*** Opening Exercise inputs ***
-- ==== Sys2Proof/Decode.lean ====
section
/-! DEFINITION. Decoding, total on any bytes (R45, R48, R51, R57, R59), and after it the encoder. -/

namespace Sys2Proof

/-! ### Fields of the 32-bit formats (R48) and of a compact halfword (R56) -/

/-- bits [31:24]: 0b11 and the major opcode -/
def fMajor (w : BitVec 32) : BitVec 8 := w.extractLsb' 24 8
def fD (w : BitVec 32) : BitVec 5 := w.extractLsb' 19 5
def fA (w : BitVec 32) : BitVec 5 := w.extractLsb' 14 5
def fB (w : BitVec 32) : BitVec 5 := w.extractLsb' 9 5
def fFn (w : BitVec 32) : BitVec 9 := w.extractLsb' 0 9
def fImm (w : BitVec 32) : BitVec 14 := w.extractLsb' 0 14
def fCond (w : BitVec 32) : BitVec 3 := w.extractLsb' 21 3
def fBa (w : BitVec 32) : BitVec 5 := w.extractLsb' 16 5
def fBb (w : BitVec 32) : BitVec 5 := w.extractLsb' 11 5
def fOff11 (w : BitVec 32) : BitVec 11 := w.extractLsb' 0 11
def fOff19 (w : BitVec 32) : BitVec 19 := w.extractLsb' 0 19
def fP (w : BitVec 32) : BitVec 3 := w.extractLsb' 6 3
def fSz (w : BitVec 32) : BitVec 2 := w.extractLsb' 4 2
def fFn4 (w : BitVec 32) : BitVec 4 := w.extractLsb' 0 4
def cOp (h : BitVec 16) : BitVec 6 := h.extractLsb' 10 6
def cHi (h : BitVec 16) : BitVec 5 := h.extractLsb' 5 5
def cLo (h : BitVec 16) : BitVec 5 := h.extractLsb' 0 5

/-! ### Words built field by field in the same formats -/

def rWord (m : BitVec 8) (d a b : BitVec 5) (fn : BitVec 9) : BitVec 32 := m ++ d ++ a ++ b ++ fn
def iWord (m : BitVec 8) (d a : BitVec 5) (imm : BitVec 14) : BitVec 32 := m ++ d ++ a ++ imm
def jWord (m : BitVec 8) (d : BitVec 5) (off : BitVec 19) : BitVec 32 := m ++ d ++ off
def bWord (m : BitVec 8) (cond : BitVec 3) (a b : BitVec 5) (off : BitVec 11) : BitVec 32 := m ++ cond ++ a ++ b ++ off
def vWord (m : BitVec 8) (d a b : BitVec 5) (p : BitVec 3) (s : BitVec 2) (fn : BitVec 4) : BitVec 32 :=
  m ++ d ++ a ++ b ++ p ++ s ++ fn
def cWord (op : BitVec 6) (hi lo : BitVec 5) : BitVec 16 := op ++ hi ++ lo

/-- What stands in memory for an instruction: a 32-bit word, a halfword, or nothing for a machine event. -/
inductive Enc where
  | full (w : BitVec 32)
  | half (h : BitVec 16)
  | event
  deriving DecidableEq, Repr

/-- Why bytes are no instruction. -/
inductive DecodeError where
  /-- fewer bytes than the length that bits [15:14] of the first halfword give (R45) -/
  | tooShort
  /-- a pattern that no map entry assigns (R59) -/
  | unassigned
  deriving DecidableEq, Repr


/-- The Int group, major 0x01 (R51). -/
noncomputable def groupInt (w : BitVec 32) : Option Instr :=
  match (fFn w).toNat with
  | 0 => some (.add (fD w) (fA w) (fB w))
  | 1 => some (.sub (fD w) (fA w) (fB w))
  | 2 => some (.addw (fD w) (fA w) (fB w))
  | 3 => some (.subw (fD w) (fA w) (fB w))
  | 4 => some (.and (fD w) (fA w) (fB w))
  | 5 => some (.or (fD w) (fA w) (fB w))
  | 6 => some (.xor (fD w) (fA w) (fB w))
  | 7 => some (.andn (fD w) (fA w) (fB w))
  | 8 => some (.orn (fD w) (fA w) (fB w))
  | 9 => some (.sll (fD w) (fA w) (fB w))
  | 10 => some (.srl (fD w) (fA w) (fB w))
  | 11 => some (.sra (fD w) (fA w) (fB w))
  | 12 => some (.rol (fD w) (fA w) (fB w))
  | 13 => some (.ror (fD w) (fA w) (fB w))
  | 14 => some (.slt (fD w) (fA w) (fB w))
  | 15 => some (.sltu (fD w) (fA w) (fB w))
  | 16 => some (.seq (fD w) (fA w) (fB w))
  | 17 => some (.min (fD w) (fA w) (fB w))
  | 18 => some (.max (fD w) (fA w) (fB w))
  | 19 => some (.minu (fD w) (fA w) (fB w))
  | 20 => some (.maxu (fD w) (fA w) (fB w))
  | 21 => some (.clz (fD w) (fA w))
  | 22 => some (.ctz (fD w) (fA w))
  | 23 => some (.popc (fD w) (fA w))
  | 24 => some (.brev (fD w) (fA w))
  | 25 => some (.bswap (fD w) (fA w))
  | 26 => some (.sextB (fD w) (fA w))
  | 27 => some (.sextH (fD w) (fA w))
  | 28 => some (.sextW (fD w) (fA w))
  | 29 => some (.zextB (fD w) (fA w))
  | 30 => some (.zextH (fD w) (fA w))
  | 31 => some (.zextW (fD w) (fA w))
  | 32 => some (.shadd (fD w) (fA w) (fB w) ((fFn w).extractLsb' 0 2))
  | 33 => some (.shadd (fD w) (fA w) (fB w) ((fFn w).extractLsb' 0 2))
  | 34 => some (.shadd (fD w) (fA w) (fB w) ((fFn w).extractLsb' 0 2))
  | 35 => some (.shadd (fD w) (fA w) (fB w) ((fFn w).extractLsb' 0 2))
  | _ => none

/-- The ShiftImm group, major 0x06 (R51). -/
noncomputable def groupShiftImm (w : BitVec 32) : Option Instr :=
  match ((fImm w).extractLsb' 12 2).toNat with
  | 0 => some (.slli (fD w) (fA w) ((fImm w).extractLsb' 0 6))
  | 1 => some (.srli (fD w) (fA w) ((fImm w).extractLsb' 0 6))
  | 2 => some (.srai (fD w) (fA w) ((fImm w).extractLsb' 0 6))
  | 3 => some (.rori (fD w) (fA w) ((fImm w).extractLsb' 0 6))
  | _ => none

/-- The MulDiv group, major 0x0B (R51). -/
noncomputable def groupMulDiv (w : BitVec 32) : Option Instr :=
  match (fFn w).toNat with
  | 0 => some (.mul (fD w) (fA w) (fB w))
  | 1 => some (.mulh (fD w) (fA w) (fB w))
  | 2 => some (.mulhu (fD w) (fA w) (fB w))
  | 3 => some (.mulhsu (fD w) (fA w) (fB w))
  | 4 => some (.mulw (fD w) (fA w) (fB w))
  | 5 => some (.div (fD w) (fA w) (fB w))
  | 6 => some (.divu (fD w) (fA w) (fB w))
  | 7 => some (.rem (fD w) (fA w) (fB w))
  | 8 => some (.remu (fD w) (fA w) (fB w))
  | 9 => some (.madd (fD w) (fA w) (fB w))
  | _ => none

/-- The Branch group, major 0x17 (R51). -/
noncomputable def groupBranch (w : BitVec 32) : Option Instr :=
  match (fCond w).toNat with
  | 0 => some (.beq (fBa w) (fBb w) (fOff11 w))
  | 1 => some (.bne (fBa w) (fBb w) (fOff11 w))
  | 2 => some (.blt (fBa w) (fBb w) (fOff11 w))
  | 3 => some (.bge (fBa w) (fBb w) (fOff11 w))
  | 4 => some (.bltu (fBa w) (fBb w) (fOff11 w))
  | 5 => some (.bgeu (fBa w) (fBb w) (fOff11 w))
  | 6 => some (.bbs (fBa w) (fBb w) (fOff11 w))
  | 7 => some (.bbc (fBa w) (fBb w) (fOff11 w))
  | _ => none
*** Closing Exercise inputs ***
The task
Starting with the line that holds "(.beq (fBa w) (fBb w) (fOff11 w))", copy every line through the end of the data above. Reproduce them exactly, with no other material.

Result of this task
  | 0 => some (.beq (fBa w) (fBb w) (fOff11 w))
  | 1 => some (.bne (fBa w) (fBb w) (fOff11 w))
  | 2 => some (.blt (fBa w) (fBb w) (fOff11 w))
  | 3 => some (.bge (fBa w) (fBb w) (fOff11 w))
  | 4 => some (.bltu (fBa w) (fBb w) (fOff11 w))
  | 5 => some (.bgeu (fBa w) (fBb w) (fOff11 w))
  | 6 => some (.bbs (fBa w) (fBb w) (fOff11 w))
  | 7 => some (.bbc (fBa w) (fBb w) (fOff11 w))
  | _ => none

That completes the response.